[PyTorch] Introduce quantizer roles by negvet · Pull Request #2620 · NVIDIA/TransformerEngine

negvet · 2026-01-23T15:31:22Z

Description

Introducing QuantizerRole

@dataclasses.dataclass(frozen=True)
class QuantizerRole:
    module_type: str = ""   # e.g. "linear", "grouped_linear", "dpa"
    tensor_type: str = ""   # e.g. "input", "weight", "grad_output", "qkv", "s"
    name: str = ""          # instance name, e.g. "qkv", "proj", "fc1", "fc2"

This is an API that allows to go down to "set this LayerNormLinear in this transformer layer to be less aggressively quantized." (fine-grained, per-module/per-tensor quantization control mechanism)
See test_custom_recipe.py::test_custom_recipe_quantization_targets().
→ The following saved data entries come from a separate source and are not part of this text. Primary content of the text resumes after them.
/-- Writes runs of bytes one after another. -/
def writeRuns (w : Work) : List (Nat × Bytes) → State → Access
  | [], s => .ok [] s
  | (va, b) :: r, s =>
    match s.writeVa w 1 false va b with
    | .ok _ s => writeRuns w r s
    | x => x

/-- The rows of a token that a stage writes to the capture buffer: its leaves and columns. The last part that holds
leaves writes the padding leaves, the last columns' stage those beyond the vector's, all as 0 (R130). -/
def Work.captureRuns (w : Work) (v : EpiVec) (cols : List Nat) (leaves outs tau : Nat) (ls : Tbl Int) :
    List (Nat × Bytes) :=
  let (lo, hi) := w.leafShare v.idx
  let hi := if (w.whole v.idx 5).2 ≤ hi then leaves else hi
  let all := w.allColumns v.idx
  let j0 := all.idxOf (cols.headD 0)
  let j1 := if cols.getLast? = all.getLast? then max outs (j0 + cols.length) else j0 + cols.length
  (List.range (hi - lo)).map fun i =>
    (w.leafVa leaves outs tau (lo + i) j0, (List.range (j1 - j0)).flatMap fun j =>
      leBytes 4 (ofSigned 32 (if j0 + j < all.length then
        tget (fun _ => 0) ls (65536 * (lo + i) + nth all (j0 + j)) else 0)))

/-- Writes a token's leaves and the header to the capture buffer. The token counts with its first leaf and column. -/
def State.capture (w : Work) (v : EpiVec) (cols : List Nat) (s : State) : Access :=
  match v.caps with
  | none => .ok [] s
  | some (tau, ls) =>
    let (leaves, outs, _) := w.prk.captureShape w.job.len0?
    match writeRuns w (w.captureRuns v cols leaves outs tau ls) s with
    | .ok _ s =>
      let first := (w.leafShare v.idx).1 == 0 && cols.head? == (w.allColumns v.idx).head?
      let s := if first then s.modJob w.run.ctx fun j => { j with tokens := j.tokens + 1 } else s
      let w8 := !(w.prk.tile w.op.tileBase).w4
      let a8 := !(w.prk.qdesc w.op.qdesc).a4
      s.writeVa w 1 false w.job.capBuf (captureHead w8 a8 leaves outs ((s.job w.run.ctx).getD w.job))
    | r => r

/-! ## A finished vector -/

/-- The vector's own end: sent to the part that takes it, written in a spill format, or taken through steps
2 to 5 (R123, R133). Masked outputs are neither sent nor written (R138, R165). -/
def State.leaveVector (w : Work) (v : EpiVec) (cols : List Nat) (s : State) : Access :=
  let d := s.edescOf w
  let q := (w.op.part w.run.stage).2.2
  let n := (cols.takeWhile (w.live v)).length
  match s.takeSpills w d.narrow v (spillSize d.narrow cols.length) n
      (if v.masked then [] else recvStages q w.op.parts) v.vals with
  | (.error f, s) => .fault f s
  | (.ok vals, s) =>
    match sendStage q with
    | some t => if v.masked then .ok [] s else s.sendSpill w d.narrow v cols n vals t q
    | none =>
      if !d.spill then s.finishVec w v cols vals
      else if v.masked then .ok [] s
      else s.writeSpill w d.narrow v cols n vals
Quantizer factory uses roles to dispatch according to its needs.

TE module/op emits a list of QuantizerRole:

Linear, LayerNormLinear, LayerNormMLP emit module_type="linear" with tensor_type in {"input", "weight", "grad_output"}.
GroupedLinear emits module_type="grouped_linear".

CustomRecipe accepts a qfactory callable that receives QuantizerRole and returns a quantizer.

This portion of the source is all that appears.